I think the reaction to the prorogation showed that there is an appetite for considering these issues and I think that is great. I love the grassroots nature of it. It gave it more legitimacy I think. So that is number one.
Number two, of course, you have the traditional governing parties that have alternated in and out, have had access to the support of the dominant forces in society. In particular, the largest, most powerful corporate entities, the banks and the oil companies, who seem to be the one constant when it comes to those who benefit by government policies. As the government alternates back and forth between red and blue they are tied to this notion that tax cuts and a shrinking capacity to do things together through our collective enterprises and public services is fundamental.
Finally, you've got, in our case, you've got a party that has been rebuilding since the populist impulse was split up in the early 90s with the creation of the Bloc Quebecois, on the one hand, and the Reform Party, on the other hand. So suddenly you had three parties with a populist edge, so putting our party back into play and strengthening it and having it develop and mature in some important ways has been a project that I think I was given by the membership to do, and we've had three elections in seven years to work at that and we're making some progress.
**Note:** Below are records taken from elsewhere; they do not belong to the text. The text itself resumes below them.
/-- Self-test in service (14 R413-R426): slices fall due, wait, start at a boundary, end, and leave their figures. That a core taken
for its test degrades the module is 08 R257 taken literally (log 52).
Shown to complete: sliceDue, sliceSkipped, plannedMigration, sliceDone, laneHoldEnd, rxMismatch. -/
def Obligations.SelfTestActs : Prop :=
  (∀ s, s.chip.ster.begun = none → s.chip.ster.nextAt = none → Completes .sliceDue s s.chip)
  ∧ (∀ s (t : Nat), s.chip.ster.nextAt = some t → Runs .sliceDue s fun e => e.ster.nextAt = none ∧ e.ster.begun = some t ∧ t ≤ e.now
    ∧ e.ster.sweep = (s.chip.ster.sweep + 1) % 4294967296)
  ∧ (∀ s (t : Nat) k i, s.chip.ster.nextAt = none → s.chip.ster.begun = some t → (sweepList s.chip)[s.chip.ster.next]? = some (k, i) → Runs .sliceDue s fun e =>
    e.now = max s.chip.now (t + s.chip.ster.next * (s.chip.cfg.stest.period * 1000000000) / (sweepList s.chip).length)
      ∧ e.ster.next = s.chip.ster.next + 1
      ∧ e.ster.slices = (if s.chip.ster.slices.any (fun x => x.kind = k && x.inst = i) || (blockOf s.chip k i).done then s.chip.ster.slices
        else s.chip.ster.slices ++ [{ kind := k, inst := i, since := e.now }]))
  ∧ (∀ s x, ((s.chip.ster.slices.filter (fun y => y.start.isNone)).insertionSort (fun a b => a.since ≤ b.since)).head? = some x →
    Runs .sliceSkipped s fun e =>
    e.now = max s.chip.now (x.since + s.chip.cfg.stest.period * 1000000000) ∧ (blockOf e x.kind x.inst).result = 4
      ∧ vget e.ster.cnt 0 = inc (vget s.chip.ster.cnt 0) ∧ (∀ y ∈ e.ster.slices, ¬ (y.kind = x.kind ∧ y.inst = x.inst))
      ∧ ∃ m ∈ e.mb.out, m.opcode = 0x0D01 ∧ byteN m.payload 2 = x.kind % 256 ∧ byteN m.payload 8 = 4)
  ∧ (∀ s, s.chip.ster.slices.filter (fun y => y.start.isNone) = [] → Completes .sliceSkipped s s.chip)
  ∧ (∀ s x p, s.chip.ster.slices.find? (fun y => y.kind = 1 && y.start.isNone && (vget s.chip.loops.eng y.inst).st = .inService) = some x →
    migrationSpare s.chip = some p → Runs .plannedMigration s fun e => e.ster.copied = some (x.inst, p) ∧ e.loops = s.chip.loops
      ∧ e.now = max s.chip.now (s.chip.t0 + Config.tDl s.chip.cfg.sys.period))
  ∧ (∀ s, migrationSpare s.chip = none → Completes .plannedMigration s s.chip)
  ∧ (∀ s kind i res, s.chip.ster.slices.find? (fun x => x.kind = kind && x.inst = i && x.start.isSome) = none →
    Completes (.sliceDone kind i res) s s.chip)
  ∧ (∀ s x i, s.chip.ster.slices.find? (fun y => y.kind = 1 && y.inst = i && y.start.isSome) = some x → i < 18 → Runs (.sliceDone 1 i 0) s fun e =>
    (vget e.loops.eng i).st = (if x.wasFailed then .failed else .pool) ∧ (blockOf e 1 i).result = 1
      ∧ (blockOf e 1 i).passes = inc (blockOf s.chip 1 i).passes ∧ (blockOf e 1 i).passAt = some s.chip.now
      ∧ e.sys.degCauses = s.chip.sys.degCauses)
  ∧ (∀ s x i res, s.chip.ster.slices.find? (fun y => y.kind = 1 && y.inst = i && y.start.isSome) = some x → i < 18 → 1 ≤ res → res < 7 →
    Runs (.sliceDone 1 i res) s fun e => (vget e.loops.eng i).st = .failed ∧ (blockOf e 1 i).result = 2 ∧ (blockOf e 1 i).fail = res
      ∧ vget e.ster.cnt 4 = inc (vget s.chip.ster.cnt 4) ∧ (x.wasFailed = false → ∃ d ∈ e.sys.degCauses, d.1 = 0x0D01 ∧ d.2.1 = i)
      ∧ ∃ m ∈ e.mb.out, m.opcode = 0x0D01 ∧ byteN m.payload 3 = i ∧ byteN m.payload 8 = 2)
  ∧ (∀ s x i, s.chip.ster.slices.find? (fun y => y.kind = 2 && y.inst = i && y.start.isSome) = some x → i < 9 → Runs (.sliceDone 2 i 0) s fun e =>
    (e.tileOf i).st = (if x.wasFailed then .failed else .pool) ∧ (blockOf e 2 i).result = 1)
  ∧ (∀ s x i, s.chip.ster.slices.find? (fun y => y.kind = 3 && y.inst = i && y.start.isSome) = some x → i < 8 → x.wasFailed = false →
    Runs (.sliceDone 3 i 0) s fun e => vget e.planner.core i = .inService ∧ ∀ d ∈ e.sys.degCauses, ¬ (d.1 = 0x0701 ∧ d.2.1 = i))
  ∧ (∀ s x i, s.chip.ster.slices.find? (fun y => y.kind = 4 && y.inst = i && y.start.isSome) = some x → Runs (.sliceDone 4 i 0) s fun e =>
    e.ster.spareBank = i ∧ (blockOf e 4 i).st = (if x.wasFailed then 3 else 1))
  ∧ (∀ s x i, s.chip.ster.slices.find? (fun y => y.kind = 4 && y.inst = i && y.start.isSome) = some x → Runs (.sliceDone 4 i 7) s fun e =>
    e.ster.spareBank = s.chip.ster.spareBank ∧ (blockOf e 4 i).result = 3 ∧ vget e.ster.cnt 3 = inc (vget s.chip.ster.cnt 3))
  ∧ (∀ s x i, s.chip.ster.slices.find? (fun y => y.kind = 5 && y.inst = i && y.start.isSome) = some x → Runs (.sliceDone 5 i 0) s fun e =>
    (blockOf e 5 i).result = 1 ∧ e.star = s.chip.star ∧ e.sys.degCauses = s.chip.sys.degCauses)
  ∧ (∀ s x i, s.chip.ster.slices.find? (fun y => y.kind = 6 && y.inst = i && y.start.isSome) = some x → x.mismatch = true → x.wasFailed = false →
    Runs (.sliceDone 6 i 0) s fun e => e.ster.swapTwin = s.chip.ster.swapTwin ++ [i] ∧ (blockOf e 6 i).result = 1)
  ∧ (∀ s, Completes .laneHoldEnd s (s.chip.onSter fun x => { x with lane := none }))
  ∧ (∀ s i, testable s.chip 6 i = true → (blockOf s.chip 6 i).st ≠ 3 → (∀ x ∈ s.chip.ster.slices, ¬ (x.kind = 6 ∧ x.inst = i)) →
    Completes (.rxMismatch 6 i) s (s.chip.onSter fun y => { y with
      slices := y.slices ++ [{ kind := 6, inst := i, since := s.chip.now, start := some s.chip.now, mismatch := true }] }))
  ∧ (∀ s kind i, kind ≠ 6 → Completes (.rxMismatch kind i) s s.chip)
  ∧ (∀ c s taken, mayStart c s taken = true → c.ster.suspended = false ∧ addedPower c + powerOf s.kind ≤ 3000
    ∧ (∀ x ∈ running' c, x.kind ≠ s.kind) ∧ taken = false ∧ (heavy s.kind = true → c.pair.swap = none) ∧ c.sys.dev ≠ .faultHalt)
  ∧ (∀ c e p, (vget c.loops.eng e).st = .inService → c.ster.copied = some (e, p) → kindOk c { kind := 1, inst := e, since := 0 } = true →
    (vget c.loops.eng p).st = .pool ∧ passed c 1 p = true)

/-- Pair commands (13 R411, R412) and self-test commands (14 R427, R428).
Shown to complete: stestGetStatus, stestGetBlock, stestRun, stestSuspend, stestClearCounters, pairGetStatus, pairSwap, pairSolo,
pairClearCounters. -/
def Obligations.PairAndSelfTestCommandsAct : Prop :=
  (∀ q s x, heard 0x0D01 40 layNone q s.chip → x = s.chip.ster → Answers (.stestGetStatus q) 0x0D01 q s .ok (le 1 (b2n x.suspended)
    ++ le 1 (running' s.chip).length ++ le 2 (addedPower s.chip) ++ le 4 x.sweep
    ++ le 4 (match x.begun with | some t => (s.chip.now - t) / 1000000000 | none => 0) ++ le 2 (sweepList s.chip).length
    ++ le 2 (doneCount s.chip) ++ ((List.range 5).map (fun i => le 4 (vget x.cnt i))).flatten) s.chip)
  ∧ (∀ q s k i b, heard 0x0D02 28 (lay 2 fun b => [1 ≤ byteN b 0 && byteN b 0 ≤ 7]) q s.chip → k = byteN q.payload 0 → i = byteN q.payload 1 →
    testable s.chip k i = true → b = blockOf s.chip k i → Answers (.stestGetBlock q) 0x0D02 q s .ok (le 1 (blockSt s.chip k i) ++ le 1 b.result
      ++ le 1 b.fail ++ zeros 1 ++ le 4 b.passes ++ le 4 b.fails ++ le 4 b.abandons
      ++ le 4 (match b.passAt with | some t => min ((s.chip.now - t) / 1000000000) Config.cMax | none => Config.cMax) ++ le 4 b.sweep) s.chip)
  ∧ (∀ q s, heard 0x0D02 28 (lay 2 fun b => [1 ≤ byteN b 0 && byteN b 0 ≤ 7]) q s.chip →
    testable s.chip (byteN q.payload 0) (byteN q.payload 1) = false → Answers (.stestGetBlock q) 0x0D02 q s .badParam [] s.chip)
  ∧ (∀ q s (x : Slice) d, heard 0x0D03 8 (lay 2 fun b => [1 ≤ byteN b 0 && byteN b 0 ≤ 6]) q s.chip →
    x = { kind := byteN q.payload 0, inst := byteN q.payload 1, since := s.chip.now, outOfTurn := true } → testable s.chip x.kind x.inst = true →
    s.chip.sys.dev ≠ .faultHalt → s.chip.ster.suspended = false → (∀ y ∈ s.chip.ster.slices, y.kind ≠ x.kind) →
    d = (if x.kind = 1 ∧ s.chip.now < s.chip.t0 + Config.tDl s.chip.cfg.sys.period ∧ s.chip.ster.copied = none then
      s.chip.onSter fun t => { t with copied := (migrationSpare s.chip).map (fun p => (x.inst, p)) } else s.chip) →
    Answers (.stestRun q) 0x0D03 q s (if mayStart d x false then .ok else .queued)
      (le 4 (if mayStart d x false then (s.chip.count + 1) % 4294967296 else 0xFFFFFFFF))
      (s.chip.onSter fun t => { t with slices := x :: t.slices }))
  ∧ (∀ q s, heard 0x0D03 8 (lay 2 fun b => [1 ≤ byteN b 0 && byteN b 0 ≤ 6]) q s.chip →
    testable s.chip (byteN q.payload 0) (byteN q.payload 1) = true → s.chip.ster.suspended = true →
    Answers (.stestRun q) 0x0D03 q s .refusedState [] s.chip)
  ∧ (∀ q s, heard 0x0D03 8 (lay 2 fun b => [1 ≤ byteN b 0 && byteN b 0 ≤ 6]) q s.chip →
    testable s.chip (byteN q.payload 0) (byteN q.payload 1) = true → s.chip.sys.dev ≠ .faultHalt → s.chip.ster.suspended = false →
    (∃ y ∈ s.chip.ster.slices, y.kind = byteN q.payload 0) → Answers (.stestRun q) 0x0D03 q s .busy [] s.chip)
  ∧ (∀ q s, heard 0x0D04 4 (lay 1 fun b => [bLe b 0 1]) q s.chip → Answers (.stestSuspend q) 0x0D04 q s .ok []
    (s.chip.onSter fun x => { x with suspended := byteN q.payload 0 = 1 }))
  ∧ (∀ q s, heard 0x0D05 4 layNone q s.chip → Answers (.stestClearCounters q) 0x0D05 q s .ok []
    (s.chip.onSter fun x => { x with cnt := Vector.replicate 5 0 }))
  ∧ (∀ q s p, heard 0x0C01 48 layNone q s.chip → p = s.chip.pair → p.st.isSome → Answers (.pairGetStatus q) 0x0C01 q s .ok
    (le 1 (pairCode p.st) ++ le 1 s.chip.pairCfg.identity ++ le 1 p.partner
      ++ le 1 (bits [holdsToken s.chip, p.heart, p.link, p.partnerLost, p.quiet, p.pathLatched])
      ++ le 1 (match p.pulse with | some (k, _) => k | none => 0xFF) ++ le 1 p.lanes ++ zeros 2 ++ le 4 p.matched
      ++ ((List.range 4).map (fun i => le 4 (vget p.cnt i))).flatten
      ++ le 4 (match p.swapAt with | some t => min ((s.chip.now - t) / 1000000000) Config.cMax | none => Config.cMax)
      ++ leI 4 (satI 32 p.x) ++ leI 4 (satI 32 p.d) ++ le 1 p.absence ++ zeros 3) s.chip)
  ∧ (∀ q s, heard 0x0C01 48 layNone q s.chip → s.chip.pair.st = none → Answers (.pairGetStatus q) 0x0C01 q s .notPermitted [] s.chip)
  ∧ (∀ q s p n, heard 0x0C02 8 layNone q s.chip → p = s.chip.pair → p.st = some .primary → p.partner = 2 → p.heart = true → p.link = true →
    1024 ≤ p.matched → p.pathLatched = false → (∀ (o : Fin 8) (ch : Fin 2), (s.chip.outPair ch o).st ≠ .armed ∧ (s.chip.outPair ch o).st ≠ .offSeq) →
    (s.chip.sys.dev = .commissioning ∨ s.chip.sys.dev = .ready ∨ s.chip.sys.dev = .automatic ∨ s.chip.sys.dev = .degraded) → p.swap = none →
    n = s.chip.cyc + (if (s.chip.cyc + 2) % Config.tickCycles s.chip.cfg.sys.period = 0 then 3 else 2) →
    Answers (.pairSwap q) 0x0C02 q s .queued (le 4 (n % 4294967296)) (s.chip.onPair fun p => { p with swap := some { stage := 0, cyc := n } }))
  ∧ (∀ q s, heard 0x0C02 8 layNone q s.chip → s.chip.pair.st = some .primary → (s.chip.pair.partner ≠ 2 ∨ s.chip.pair.heart = false
    ∨ s.chip.pair.link = false ∨ s.chip.pair.matched < 1024 ∨ s.chip.pair.pathLatched = true) →
    Answers (.pairSwap q) 0x0C02 q s .refusedState [] s.chip)
  ∧ (∀ q s, heard 0x0C03 4 (lay 8 fun _ => []) q s.chip → s.chip.pair.st = some .wait → s.chip.cfg.pair.isSome →
    q.payload = fit 8 s.chip.pairCfg.partner → quietSince s.chip + s.chip.pairCfg.tPwait * 1000000 ≤ s.chip.now →
    Answers (.pairSolo q) 0x0C03 q s .ok [] (s.chip.onPair fun p => { p with alone := true }))
  ∧ (∀ q s, heard 0x0C03 4 (lay 8 fun _ => []) q s.chip → s.chip.pair.st.isSome → s.chip.cfg.pair.isSome →
    q.payload ≠ fit 8 s.chip.pairCfg.partner → Answers (.pairSolo q) 0x0C03 q s .badParam [] s.chip)
  ∧ (∀ q s, heard 0x0C04 4 layNone q s.chip → s.chip.pair.st.isSome → Answers (.pairClearCounters q) 0x0C04 q s .ok []
    (s.chip.onPair fun p => { p with cnt := Vector.replicate 4 0, pathLatched := false }))
  ∧ (∀ q s, heard 0x0C04 4 layNone q s.chip → s.chip.pair.st = none → Answers (.pairClearCounters q) 0x0C04 q s .notPermitted [] s.chip)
Q - This is one of the things I've written about, and I guess it is a criticism of the NDP, but I see as preoccupation with political tactics which comes at the expense of longer term strategy and political vision. How do you respond to that criticism?
I don't think it's correct. I don't accept the argument. In fact, what we've been working hard to do is to weave together the progressive elements and components of our country into a strong political force and that requires some pretty long-term thinking and I think that we have been engaged very much in implementing that.
Just to give one example that's extremely important -- because it's been the blockage to our growth for the first 45 years of our party's history -- which was figuring out how to translate our founding principle. Which was that the people of Quebec constituted a nation within Canada. That was a part of our founding positions in 1961, weaving into real policy.
At our convention in Quebec City in 2006, we adopted, by 90 per cent of the vote, a very comprehensive policy called the Sherbrooke Declaration, which really was quite a major transformation of the way in which our party operationalized federalism. Reflecting principles that we'd accepted but that we'd never turned into comprehensive policy framework.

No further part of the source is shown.